_TASK TO CARRY OUT_:
Only the lines from the first line of the records through the line containing "g.exited := by" belong in the answer. Copy them exactly.

(Dataset items)

@[simp] theorem Group.freeLast_crew (g : Group) (l d : List Nat) : (g.freeLast l d).crew = g.crew := by
  unfold Group.freeLast
  induction l generalizing g with
  | nil => rfl
  | cons r t ih => simp only [List.foldl_cons]; rw [ih]; split <;> rfl
@[simp] theorem Group.freeLast_f1 (g : Group) (l d : List Nat) : (g.freeLast l d).f1 = g.f1 := by
  unfold Group.freeLast
  induction l generalizing g with
  | nil => rfl
  | cons r t ih => simp only [List.foldl_cons]; rw [ih]; split <;> rfl
@[simp] theorem Group.freeLast_index (g : Group) (l d : List Nat) : (g.freeLast l d).index = g.index := by
  unfold Group.freeLast
  induction l generalizing g with
  | nil => rfl
  | cons r t ih => simp only [List.foldl_cons]; rw [ih]; split <;> rfl
@[simp] theorem Group.freeLast_w0 (g : Group) (l d : List Nat) : (g.freeLast l d).w0 = g.w0 := by
  unfold Group.freeLast
  induction l generalizing g with
  | nil => rfl
  | cons r t ih => simp only [List.foldl_cons]; rw [ih]; split <;> rfl
@[simp] theorem Group.freeLast_slotA (g : Group) (l d : List Nat) : (g.freeLast l d).slotA = g.slotA := by
  unfold Group.freeLast
  induction l generalizing g with
  | nil => rfl
  | cons r t ih => simp only [List.foldl_cons]; rw [ih]; split <;> rfl
@[simp] theorem Group.freeLast_slotB (g : Group) (l d : List Nat) : (g.freeLast l d).slotB = g.slotB := by
  unfold Group.freeLast
  induction l generalizing g with
  | nil => rfl
  | cons r t ih => simp only [List.foldl_cons]; rw [ih]; split <;> rfl
@[simp] theorem Group.freeLast_spilled (g : Group) (l d : List Nat) : (g.freeLast l d).spilled = g.spilled := by
  unfold Group.freeLast
  induction l generalizing g with
  | nil => rfl
  | cons r t ih => simp only [List.foldl_cons]; rw [ih]; split <;> rfl
@[simp] theorem Group.freeLast_records (g : Group) (l d : List Nat) : (g.freeLast l d).records = g.records := by
  unfold Group.freeLast
  induction l generalizing g with
  | nil => rfl
  | cons r t ih => simp only [List.foldl_cons]; rw [ih]; split <;> rfl
@[simp] theorem Group.freeLast_exited (g : Group) (l d : List Nat) : (g.freeLast l d).exited = g.exited := by
  unfold Group.freeLast
  induction l generalizing g with
  | nil => rfl
  | cons r t ih => simp only [List.foldl_cons]; rw [ih]; split <;> rfl
@[simp] theorem Group.freeLast_scalars (g : Group) (l d : List Nat) : (g.freeLast l d).scalars = g.scalars := by
  unfold Group.freeLast
  induction l generalizing g with
  | nil => rfl
  | cons r t ih => simp only [List.foldl_cons]; rw [ih]; split <;> rfl
@[simp] theorem Group.freeLast_c (g : Group) (l d : List Nat) : (g.freeLast l d).c = g.c := by
  unfold Group.freeLast
  induction l generalizing g with
  | nil => rfl
  | cons r t ih => simp only [List.foldl_cons]; rw [ih]; split <;> rfl
@[simp] theorem Group.freeLast_preds (g : Group) (l d : List Nat) : (g.freeLast l d).preds = g.preds := by
  unfold Group.freeLast
  induction l generalizing g with
  | nil => rfl
  | cons r t ih => simp only [List.foldl_cons]; rw [ih]; split <;> rfl
@[simp] theorem Group.freeLast_gstat (g : Group) (l d : List Nat) : (g.freeLast l d).gstat = g.gstat := by
  unfold Group.freeLast
  induction l generalizing g with
  | nil => rfl
  | cons r t ih => simp only [List.foldl_cons]; rw [ih]; split <;> rfl
@[simp] theorem Group.freeLast_gc (g : Group) (l d : List Nat) : (g.freeLast l d).gc = g.gc := by
  unfold Group.freeLast
  induction l generalizing g with
  | nil => rfl
  | cons r t ih => simp only [List.foldl_cons]; rw [ih]; split <;> rfl
@[simp] theorem Group.freeLast_mst (g : Group) (l d : List Nat) : (g.freeLast l d).mst = g.mst := by
  unfold Group.freeLast
  induction l generalizing g with
  | nil => rfl
  | cons r t ih => simp only [List.foldl_cons]; rw [ih]; split <;> rfl
@[simp] theorem Group.freeLast_prog (g : Group) (l d : List Nat) : (g.freeLast l d).prog = g.prog := by
  unfold Group.freeLast
  induction l generalizing g with
  | nil => rfl
  | cons r t ih => simp only [List.foldl_cons]; rw [ih]; split <;> rfl
@[simp] theorem Group.freeLast_bnc (g : Group) (l d : List Nat) : (g.freeLast l d).bnc = g.bnc := by
  unfold Group.freeLast
  induction l generalizing g with
  | nil => rfl
  | cons r t ih => simp only [List.foldl_cons]; rw [ih]; split <;> rfl
@[simp] theorem Group.freeLast_bnm (g : Group) (l d : List Nat) : (g.freeLast l d).bnm = g.bnm := by
  unfold Group.freeLast
  induction l generalizing g with
  | nil => rfl
  | cons r t ih => simp only [List.foldl_cons]; rw [ih]; split <;> rfl
@[simp] theorem Group.freeLast_ire (g : Group) (l d : List Nat) : (g.freeLast l d).ire = g.ire := by
  unfold Group.freeLast
  induction l generalizing g with
  | nil => rfl
  | cons r t ih => simp only [List.foldl_cons]; rw [ih]; split <;> rfl
@[simp] theorem Group.freeLast_region (g : Group) (l d : List Nat) : (g.freeLast l d).region = g.region := by
  unfold Group.freeLast
  induction l generalizing g with
  | nil => rfl
  | cons r t ih => simp only [List.foldl_cons]; rw [ih]; split <;> rfl
@[simp] theorem Group.freeLast_handler (g : Group) (l d : List Nat) : (g.freeLast l d).handler = g.handler := by
  unfold Group.freeLast
  induction l generalizing g with
  | nil => rfl
  | cons r t ih => simp only [List.foldl_cons]; rw [ih]; split <;> rfl
@[simp] theorem Group.freeLast_trapRec (g : Group) (l d : List Nat) : (g.freeLast l d).trapRec = g.trapRec := by
  unfold Group.freeLast
  induction l generalizing g with
  | nil => rfl
  | cons r t ih => simp only [List.foldl_cons]; rw [ih]; split <;> rfl
@[simp] theorem Group.freeLast_keep (g : Group) (l d : List Nat) : (g.freeLast l d).keep = g.keep := by
  unfold Group.freeLast
  induction l generalizing g with
  | nil => rfl
  | cons r t ih => simp only [List.foldl_cons]; rw [ih]; split <;> rfl
@[simp] theorem Group.freeLast_priv (g : Group) (l d : List Nat) : (g.freeLast l d).priv = g.priv := by
  unfold Group.freeLast
  induction l generalizing g with
  | nil => rfl
  | cons r t ih => simp only [List.foldl_cons]; rw [ih]; split <;> rfl
@[simp] theorem Group.freeLast_privBad (g : Group) (l d : List Nat) : (g.freeLast l d).privBad = g.privBad := by
  unfold Group.freeLast
  induction l generalizing g with
  | nil => rfl
  | cons r t ih => simp only [List.foldl_cons]; rw [ih]; split <;> rfl
@[simp] theorem Group.freeLast_privBase (g : Group) (l d : List Nat) : (g.freeLast l d).privBase = g.privBase := by
  unfold Group.freeLast
  induction l generalizing g with
  | nil => rfl
  | cons r t ih => simp only [List.foldl_cons]; rw [ih]; split <;> rfl
@[simp] theorem Group.freeLast_watch (g : Group) (l d : List Nat) : (g.freeLast l d).watch = g.watch := by
  unfold Group.freeLast
  induction l generalizing g with
  | nil => rfl
  | cons r t ih => simp only [List.foldl_cons]; rw [ih]; split <;> rfl
@[simp] theorem Group.freeLast_lanePhase (g : Group) (l d : List Nat) : (g.freeLast l d).lanePhase = g.lanePhase := by
  unfold Group.freeLast
  induction l generalizing g with
  | nil => rfl
  | cons r t ih => simp only [List.foldl_cons]; rw [ih]; split <;> rfl
@[simp] theorem Group.freeLast_tiles (g : Group) (l d : List Nat) : (g.freeLast l d).tiles = g.tiles := by
  unfold Group.freeLast
  induction l generalizing g with
  | nil => rfl
  | cons r t ih => simp only [List.foldl_cons]; rw [ih]; split <;> rfl
@[simp] theorem Group.freeLast_sides (g : Group) (l d : List Nat) : (g.freeLast l d).sides = g.sides := by
  unfold Group.freeLast
  induction l generalizing g with
  | nil => rfl
  | cons r t ih => simp only [List.foldl_cons]; rw [ih]; split <;> rfl
@[simp] theorem Group.freeLast_opCount (g : Group) (l d : List Nat) : (g.freeLast l d).opCount = g.opCount := by
  unfold Group.freeLast
  induction l generalizing g with
  | nil => rfl
  | cons r t ih => simp only [List.foldl_cons]; rw [ih]; split <;> rfl
@[simp] theorem Group.freeLast_failures (g : Group) (l d : List Nat) : (g.freeLast l d).failures = g.failures := by
  unfold Group.freeLast
  induction l generalizing g with
  | nil => rfl
  | cons r t ih => simp only [List.foldl_cons]; rw [ih]; split <;> rfl
@[simp] theorem Group.freeLast_dzwDue (g : Group) (l d : List Nat) : (g.freeLast l d).dzwDue = g.dzwDue := by
  unfold Group.freeLast
  induction l generalizing g with
  | nil => rfl
  | cons r t ih => simp only [List.foldl_cons]; rw [ih]; split <;> rfl
@[simp] theorem Group.freeLast_remoteOut (g : Group) (l d : List Nat) : (g.freeLast l d).remoteOut = g.remoteOut := by
  unfold Group.freeLast
  induction l generalizing g with
  | nil => rfl
  | cons r t ih => simp only [List.foldl_cons]; rw [ih]; split <;> rfl
@[simp] theorem Group.freeLast_swapped (g : Group) (l d : List Nat) : (g.freeLast l d).swapped = g.swapped := by
  unfold Group.freeLast
  induction l generalizing g with
  | nil => rfl
  | cons r t ih => simp only [List.foldl_cons]; rw [ih]; split <;> rfl
@[simp] theorem Group.freeLast_leaving (g : Group) (l d : List Nat) : (g.freeLast l d).leaving = g.leaving := by
  unfold Group.freeLast
  induction l generalizing g with
  | nil => rfl
  | cons r t ih => simp only [List.foldl_cons]; rw [ih]; split <;> rfl
@[simp] theorem Group.freeLast_swapBad (g : Group) (l d : List Nat) : (g.freeLast l d).swapBad = g.swapBad := by
  unfold Group.freeLast
  induction l generalizing g with
  | nil => rfl
  | cons r t ih => simp only [List.foldl_cons]; rw [ih]; split <;> rfl
@[simp] theorem Group.freeLast_halt (g : Group) (l d : List Nat) : (g.freeLast l d).halt = g.halt := by
  unfold Group.freeLast
  induction l generalizing g with
  | nil => rfl
  | cons r t ih => simp only [List.foldl_cons]; rw [ih]; split <;> rfl
@[simp] theorem Group.freeLast_restart (g : Group) (l d : List Nat) : (g.freeLast l d).restart = g.restart := by
  unfold Group.freeLast
  induction l generalizing g with
  | nil => rfl
  | cons r t ih => simp only [List.foldl_cons]; rw [ih]; split <;> rfl
@[simp] theorem Group.freeLast_arriving (g : Group) (l d : List Nat) : (g.freeLast l d).arriving = g.arriving := by
  unfold Group.freeLast
  induction l generalizing g with
  | nil => rfl
  | cons r t ih => simp only [List.foldl_cons]; rw [ih]; split <;> rfl
@[simp] theorem Group.freeLast_damage (g : Group) (l d : List Nat) : (g.freeLast l d).damage = g.damage := by
  unfold Group.freeLast
  induction l generalizing g with
  | nil => rfl
  | cons r t ih => simp only [List.foldl_cons]; rw [ih]; split <;> rfl
@[simp] theorem Group.freeLast_active (g : Group) (l d : List Nat) : (g.freeLast l d).active = g.active := by
  unfold Group.freeLast
  induction l generalizing g with
  | nil => rfl
  | cons r t ih => simp only [List.foldl_cons]; rw [ih]; split <;> rfl
@[simp] theorem Group.freeLast_template (g : Group) (l d : List Nat) : (g.freeLast l d).template = g.template := by
  unfold Group.freeLast
  induction l generalizing g with
  | nil => rfl
  | cons r t ih => simp only [List.foldl_cons]; rw [ih]; split <;> rfl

_REPLY TO THE EXERCISE_:
@[simp] theorem Group.freeLast_crew (g : Group) (l d : List Nat) : (g.freeLast l d).crew = g.crew := by
  unfold Group.freeLast
  induction l generalizing g with
  | nil => rfl
  | cons r t ih => simp only [List.foldl_cons]; rw [ih]; split <;> rfl
@[simp] theorem Group.freeLast_f1 (g : Group) (l d : List Nat) : (g.freeLast l d).f1 = g.f1 := by
  unfold Group.freeLast
  induction l generalizing g with
  | nil => rfl
  | cons r t ih => simp only [List.foldl_cons]; rw [ih]; split <;> rfl
@[simp] theorem Group.freeLast_index (g : Group) (l d : List Nat) : (g.freeLast l d).index = g.index := by
  unfold Group.freeLast
  induction l generalizing g with
  | nil => rfl
  | cons r t ih => simp only [List.foldl_cons]; rw [ih]; split <;> rfl
@[simp] theorem Group.freeLast_w0 (g : Group) (l d : List Nat) : (g.freeLast l d).w0 = g.w0 := by
  unfold Group.freeLast
  induction l generalizing g with
  | nil => rfl
  | cons r t ih => simp only [List.foldl_cons]; rw [ih]; split <;> rfl
@[simp] theorem Group.freeLast_slotA (g : Group) (l d : List Nat) : (g.freeLast l d).slotA = g.slotA := by
  unfold Group.freeLast
  induction l generalizing g with
  | nil => rfl
  | cons r t ih => simp only [List.foldl_cons]; rw [ih]; split <;> rfl
@[simp] theorem Group.freeLast_slotB (g : Group) (l d : List Nat) : (g.freeLast l d).slotB = g.slotB := by
  unfold Group.freeLast
  induction l generalizing g with
  | nil => rfl
  | cons r t ih => simp only [List.foldl_cons]; rw [ih]; split <;> rfl
@[simp] theorem Group.freeLast_spilled (g : Group) (l d : List Nat) : (g.freeLast l d).spilled = g.spilled := by
  unfold Group.freeLast
  induction l generalizing g with
  | nil => rfl
  | cons r t ih => simp only [List.foldl_cons]; rw [ih]; split <;> rfl
@[simp] theorem Group.freeLast_records (g : Group) (l d : List Nat) : (g.freeLast l d).records = g.records := by
  unfold Group.freeLast
  induction l generalizing g with
  | nil => rfl
  | cons r t ih => simp only [List.foldl_cons]; rw [ih]; split <;> rfl
@[simp] theorem Group.freeLast_exited (g : Group) (l d : List Nat) : (g.freeLast l d).exited = g.exited := by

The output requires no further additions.